## TASK
Print, please, the line that contains "State) := by" and each line after it to the end of the entries, unchanged and with nothing else.

## Stored data entries
<<<<

-- ==== Sys2Proof/Tests/Slice0.lean ====
section
/-! SUPPORT. The model's own tests: expected results are the vectors of spec/95_test_vectors.md and the examples of the
rules (section named at each test); and, for each statement with hypotheses, a witness that meets them.
-/

namespace Sys2Proof.Tests

open Sys2Proof.Machine

/-- A small state: the power-on registers with all slots zero, in a given mode. -/
def blank (m : RolloverMode) : State where
  lastSample := .idle
  bitCursor := 0
  writeIndex := 0
  readIndex := 0
  slots := Vector.replicate 4 0#56
  rolloverMode := m
  pending := []
  caller := .consumer
  results := []

/-- The next state of an outcome, or the given state where there is none. -/
def nextOr (d : State) : Host.Outcome State Fault Refusal → State
  | .next s => s
  | .fault _ | .refused _ => d

/-- Samples HIGH, LOW, HIGH, LOW, … (95_test_vectors.md P5): from IDLE, `n + 1` of them emit `n` bits. -/
def alternating (n : Nat) : List Level := (List.range n).map fun k => if k % 2 = 0 then .high else .low

/-! ### Well-formedness, decoding -/

/-- The one check, "spells a command", refuses each reserved word (30_encoding.md R46). -/
theorem test_reserved_words_are_ill_formed :
    [Instr.reserved3, .reserved5, .reserved6, .reserved7, .reserved9, .reservedA, .reservedB, .reservedD, .reservedE,
      .reservedF].all (fun i => !i.wellFormed) = true := by decide

-- 95_test_vectors.md 2.1 and the "encoding" column of the opcode table: the words bit by bit.
theorem test_decode_feed_idle : decodeWord 0b0000#4 = .feedIdle := by decide
theorem test_decode_feed_high : decodeWord 0b0001#4 = .feedHigh := by decide
theorem test_decode_feed_low : decodeWord 0b0010#4 = .feedLow := by decide
theorem test_decode_reset : decodeWord 0b0100#4 = .reset := by decide
theorem test_decode_complete : decodeWord 0b1000#4 = .complete := by decide
theorem test_decode_get_frame : decodeWord 0b1100#4 = .getFrame := by decide
theorem test_decode_reserved :
    decodeWord 0b0011#4 = .reserved3 ∧ decodeWord 0b0101#4 = .reserved5 ∧ decodeWord 0b0110#4 = .reserved6 ∧
    decodeWord 0b0111#4 = .reserved7 ∧ decodeWord 0b1001#4 = .reserved9 ∧ decodeWord 0b1010#4 = .reservedA ∧
    decodeWord 0b1011#4 = .reservedB ∧ decodeWord 0b1101#4 = .reservedD ∧ decodeWord 0b1110#4 = .reservedE ∧
    decodeWord 0b1111#4 = .reservedF := by decide

/-- A table word of one byte, and a number that is no command word. -/
theorem test_table_words :
    decodeTableWord 8 0x0C = some .getFrame ∧ decodeTableWord 4 0x3 = some .reserved3 ∧
    decodeTableWord 8 0x1C = none := by decide

/-- 00_scope.md R6: the fixed parameters agree with one another and with the types. -/
theorem test_parameters_agree :
    Config.frameBytes = 1 + Config.payloadBytes + 1 ∧ Config.frameBits = 8 * Config.frameBytes ∧
    RolloverMode.bitsPerCommit .corrected = Config.frameBits ∧
    RolloverMode.bitsPerCommit .reference = Config.frameBits - 1 ∧
    (blank .reference).slots.toList.length = Config.nSlots := by decide

/-! ### Assembler text and pseudo-instructions (30_encoding.md R49; the byte table of 95_test_vectors.md section 3) -/

theorem test_sendbyte_81 :
    hexOfStream ((sendByte 0x81).map encode) =
      ['1', '0', '2', '0', '2', '0', '2', '0', '2', '0', '2', '0', '2', '0', '1', '0'] := by decide

theorem test_sendbyte_a5 :
    hexOfStream ((sendByte 0xA5).map encode) =
      ['1', '0', '2', '0', '1', '0', '2', '0', '2', '0', '1', '0', '2', '0', '1', '0'] := by decide

theorem test_hex_digits :
    (List.finRange 16).map (fun n => hexDigit (BitVec.ofFin n)) =
      ['0', '1', '2', '3', '4', '5', '6', '7', '8', '9', 'A', 'B', 'C', 'D', 'E', 'F'] ∧
    wordOfDigit 'g' = none ∧ wordOfDigit '@' = none ∧ wordOfDigit ':' = none ∧ wordOfDigit '/' = none := by decide

theorem test_byte_text :
    byteText ['0', 'x', 'A', '5'] = some 0xA5#8 ∧ byteText ['f'] = some 0x0F#8 ∧ byteText ['0', 'x', '9'] = some 0x09#8 ∧
    byteText ['8', 'G'] = none ∧ byteText [] = none := by decide

theorem test_assembler_line :
    assembleLine ['F', 'e', 'e', 'd', ' ', 'H', 'I', 'G', 'H', ' ', ';', 'x'] = some [.feedHigh] ∧
    assembleLine ['p', 'o', 'p'] = some [.getFrame] ∧
    assembleLine ['S', 'E', 'N', 'D', 'B', 'Y', 'T', 'E', ' ', 'F', 'F'] = some (sendByte 0xFF) ∧
    assembleLine ['f', 'e', 'e', 'd'] = none := by decide

/-! ### FEED (95_test_vectors.md 2.3) -/

/-- REF row 54: `slots[3][54] = 1`, cursor 0, `write_index` 0, count 0 (overflow). -/
theorem test_feed_low_reference_commits :
    let s : State := { blank .reference with lastSample := .high, bitCursor := 54, writeIndex := 3 }
    let t := nextOr s (exec .feedLow s)
    slotBit 3 54 t = true ∧ t.bitCursor = 0 ∧ t.writeIndex = 0 ∧ occupiedCount t = 0 := by decide

/-- COR rows 54 and 55: no commit at 54; at 55 `slots[3][55] = 1`, cursor 0, `write_index` 0, count 0 (overflow). -/
theorem test_feed_low_corrected_boundary :
    let s54 : State := { blank .corrected with lastSample := .high, bitCursor := 54, writeIndex := 3 }
    let s55 : State := { blank .corrected with lastSample := .high, bitCursor := 55, writeIndex := 3 }
    let t54 := nextOr s54 (exec .feedLow s54)
    let t55 := nextOr s55 (exec .feedLow s55)
    t54.bitCursor = 55 ∧ t54.writeIndex = 3 ∧ occupiedCount t54 = 3 ∧
    slotBit 3 55 t55 = true ∧ t55.bitCursor = 0 ∧ t55.writeIndex = 0 ∧ occupiedCount t55 = 0 := by decide

/-- A write clears as well as sets: byte 1 `0xFF` becomes `0xFD`, cursor 10 ("Other assembler vectors"). -/
theorem test_feed_high_clears_a_bit :
    let s : State := { blank .corrected with
      lastSample := .low, bitCursor := 9, writeIndex := 1, slots := (blank .corrected).slots.set 1 0xFF00#56 }
    let t := nextOr s (exec .feedHigh s)
    frameByte (readSlot 1 t) 1 = 0xFD#8 ∧ t.bitCursor = 10 := by decide

/-- From IDLE nothing changes but `last_sample` ("Other assembler vectors"). -/
theorem test_feed_high_from_idle :
    let s : State := { blank .reference with bitCursor := 9 }
    exec .feedHigh s = .next { s with lastSample := .high } := rfl

/-- LOW to IDLE emits 0 (40_transition_decoder.md R53). -/
theorem test_feed_idle_emits_zero :
    let s : State := { blank .reference with
      lastSample := .low, slots := (blank .reference).slots.set 0 0x1#56 }
    let t := nextOr s (exec .feedIdle s)
    readSlot 0 t = 0#56 ∧ t.bitCursor = 1 ∧ t.lastSample = .idle := by decide

/-! ### RESET, COMPLETE, GET_FRAME (95_test_vectors.md 2.4, 2.5) -/

theorem test_reset_example :
    let s : State := { blank .corrected with lastSample := .low, bitCursor := 17, writeIndex := 2, readIndex := 1 }
    exec .reset s = .next { blank .corrected with writeIndex := 2, readIndex := 1 } := rfl

/-- The table of counts, every pair of indices. -/
theorem test_complete_table :
    ((List.finRange 4).map fun w => (List.finRange 4).map fun r =>
      (occupiedCount { blank .reference with writeIndex := w, readIndex := r }).val) =
      [[0, 3, 2, 1], [1, 0, 3, 2], [2, 1, 0, 3], [3, 2, 1, 0]] := by decide

theorem test_complete_example :
    let s : State := { blank .corrected with readIndex := 2 }
    (nextOr s (exec .complete s)).results = [⟨.consumer, .count 2⟩] := by decide

theorem test_get_frame_example :
    let s : State := { blank .corrected with
      writeIndex := 1, slots := (blank .corrected).slots.set 0 (frameOfBytes 1 2 3 4 5 6 7) }
    let t := nextOr s (exec .getFrame s)
    t.results = [⟨.consumer, .frame (some 0x07060504030201#56)⟩] ∧ t.readIndex = 1 := by decide

/-- Pop vectors `(0, 3)`, which wraps, and `(3, 3)`, which is empty. -/
theorem test_get_frame_wraps_and_is_empty :
    let s : State := { blank .corrected with readIndex := 3 }
    let e : State := { blank .corrected with writeIndex := 3, readIndex := 3 }
    (nextOr s (exec .getFrame s)).readIndex = 0 ∧
    nextOr s (exec .getFrame e) = { e with results := [⟨.consumer, .frame none⟩] } := by decide

/-- 95_test_vectors.md 2.6. -/
theorem test_verify_frame :
    verifyFrame (frameOfBytes 0x80 0x01 0x02 0x03 0x04 0x05 0x81) = true ∧
    verifyFrame (frameOfBytes 0x05 0x05 0x05 0x05 0x05 0x05 0x00) = true ∧
    verifyFrame (frameOfBytes 0x55 0x55 0x55 0x55 0x55 0x55 0x55) = false ∧
    verifyFrame (frameOfBytes 0x80 0x01 0x02 0x03 0x04 0x05 0x01) = false ∧
    verifyFrame 0#56 = true := by decide

/-! ### The step -/

/-- The first command after power-on runs, and a reserved word is refused. -/
theorem test_step_after_reset :
    step (State.reset.withFetchWord 8 0x1) = .next { State.reset with lastSample := .high } ∧
    step (State.reset.withFetchWord 8 0xF) = .refused (.reservedWord 0xF#4) := ⟨rfl, rfl⟩

/-! ### Witnesses: a concrete state that meets each statement's hypotheses -/

/-- A state in mid-frame with three frames unread and a pending 1 (used below). -/
def full (m : RolloverMode) (c : Fin 56) : State :=
  { blank m with lastSample := .high, bitCursor := c, writeIndex := 3 }

/-- A state with one request pending. -/
def asked (w : Word) (s : State) : State := { s with pending := [⟨.producer, w⟩] }

theorem witness_ReservedWordsAreRefused :
    (asked 0x3 (blank .reference)).pending = [⟨.producer, 0x3#4⟩] ∧
    step (asked 0x3 (blank .reference)) = .refused (.reservedWord 0x3#4) := ⟨rfl, rfl⟩

theorem witness_StreamTextReadsEveryDigit : streamOfHex ['1', 'c', 'C'] = some [0x1#4, 0xC#4, 0xC#4] := by decide

theorem witness_StepRunsTheNextCommand :
    (blank .reference).pending = [] ∧
    ((asked 0x8 (blank .reference)).pending = [⟨.producer, 0x8#4⟩] ∧ decodeWord 0x8#4 = .complete) ∧
    decodeTableWord 8 0x8 = some .complete := ⟨rfl, ⟨rfl, rfl⟩, rfl⟩

theorem witness_ResetClearsDecoderStateOnly :
    exec .reset (full .corrected 9) = .next { blank .corrected with writeIndex := 3 } := rfl

theorem witness_TransitionDecoderRules :
    (Level.high = (full .corrected 9).lastSample) ∧
    (Level.low ≠ (full .corrected 9).lastSample ∧ (full .corrected 9).lastSample = .high) ∧
    (Level.idle ≠ ({ blank .corrected with lastSample := .low } : State).lastSample) ∧
    (Level.low ≠ (blank .corrected).lastSample ∧ (blank .corrected).lastSample = .idle) := by decide

/-- Both branches in both modes, at the cursors where they meet, and the cursor 55 under REFERENCE that no run reaches. -/
theorem witness_EmittedBitIsAssembled :
    emitted (full .reference 54).lastSample .low = some true ∧
    emitted (full .reference 55).lastSample .low = some true ∧ ((full .reference 55).bitCursor.val + 1) % 56 ≠ 55 ∧
    ((full .reference 54).bitCursor.val + 1) % 56 = 55 ∧ ((full .reference 53).bitCursor.val + 1) % 56 ≠ 55 ∧
    ((full .corrected 55).bitCursor.val + 1) % 56 = 0 ∧ ((full .corrected 54).bitCursor.val + 1) % 56 ≠ 0 := by decide

/-- Every row of the table: steady, from IDLE, HIGH left and LOW left, below and at the commit in both modes. -/
theorem witness_FeedCombinedEffect :
    (Level.high = (full .reference 3).lastSample) ∧ ((blank .reference).lastSample = .idle) ∧
    ((full .reference 3).lastSample = .high ∧ Level.low ≠ .high) ∧
    (({ blank .reference with lastSample := .low } : State).lastSample = .low ∧ Level.idle ≠ .low) ∧
    (full .reference 53).bitCursor.val + 1 < RolloverMode.bitsPerCommit .reference ∧
    (full .reference 54).bitCursor.val + 1 = RolloverMode.bitsPerCommit .reference ∧
    (full .corrected 54).bitCursor.val + 1 < RolloverMode.bitsPerCommit .corrected ∧
    (full .corrected 55).bitCursor.val + 1 = RolloverMode.bitsPerCommit .corrected := by decide

theorem witness_CompleteReturnsTheCount : (blank .corrected).writeIndex = (blank .corrected).readIndex := rfl

/-- The smallest and the largest count with a frame unread, and the empty buffer. -/
theorem witness_GetFramePops :
    (4 + ({ blank .corrected with readIndex := 3 } : State).writeIndex.val - 3) % 4 = 1 ∧
    0 < (4 + (full .corrected 0).writeIndex.val - (full .corrected 0).readIndex.val) % 4 ∧
    (4 + (blank .corrected).writeIndex.val - (blank .corrected).readIndex.val) % 4 = 0 := by decide

theorem witness_EmptyReadIsAResult :
    (blank .corrected).writeIndex = (blank .corrected).readIndex ∧
    (full .corrected 0).writeIndex ≠ (full .corrected 0).readIndex := by decide

theorem witness_FrameInProgressIsNeverPopped :
    exec .getFrame (full .corrected 0) = .next { full .corrected 0 with
      readIndex := 1, results := [⟨.consumer, .frame (some 0#56)⟩] } := rfl

theorem witness_EveryCommandIsAlwaysAccepted :
    Instr.getFrame.wellFormed = true ∧ ∀ i ∈ [Instr.feedHigh, .feedIdle, .getFrame], i.wellFormed = true := by decide

theorem witness_EveryStreamRunsToItsEnd :
    ∀ r ∈ (asked 0xC (blank .corrected)).pending, (decodeWord r.word).wellFormed = true := by decide

/-- A step that advances `write_index` (a FEED that commits) and one that advances `read_index`. -/
theorem witness_WhoWritesTheIndices :
    (nextOr (blank .corrected) (step (asked 0x2 (full .corrected 55)))).writeIndex ≠
      (asked 0x2 (full .corrected 55)).writeIndex ∧
    (nextOr (blank .corrected) (step (asked 0xC (full .corrected 55)))).readIndex ≠
      (asked 0xC (full .corrected 55)).readIndex := by decide

theorem witness_IndicesOnlyAdvance :
    step (asked 0x4 (full .corrected 9)) =
      .next { blank .corrected with writeIndex := 3, caller := .producer } ∧
    exec .reset (full .corrected 9) = .next { blank .corrected with writeIndex := 3 } := ⟨rfl, rfl⟩

theorem witness_SlotsChangeOneBitAtATime :
    slotBit 3 9 (nextOr (blank .corrected) (step (asked 0x2 (full .corrected 9)))) ≠
      slotBit 3 9 (asked 0x2 (full .corrected 9)) := by decide

theorem witness_StepKeepsTheInvariant :
    (asked 0x2 (full .reference 54)).Inv ∧ (asked 0x2 (full .corrected 55)).Inv ∧
    (nextOr (blank .corrected) (step (asked 0x2 (full .corrected 55)))).bitCursor = 0 := by decide

theorem witness_ReferenceNeverWritesPosition55 :
    (asked 0x2 (full .reference 54)).Inv ∧ (asked 0x2 (full .reference 54)).rolloverMode = .reference ∧
    Host.Core.run core 1 (asked 0x4 (full .reference 54)) =
      .next ({ blank .reference with writeIndex := 3, caller := .producer } : State) := by
  refine ⟨by decide, by decide, rfl⟩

>>>>

## PROBLEM SOLUTION
      .next ({ blank .reference with writeIndex := 3, caller := .producer } : State) := by
  refine ⟨by decide, by decide, rfl⟩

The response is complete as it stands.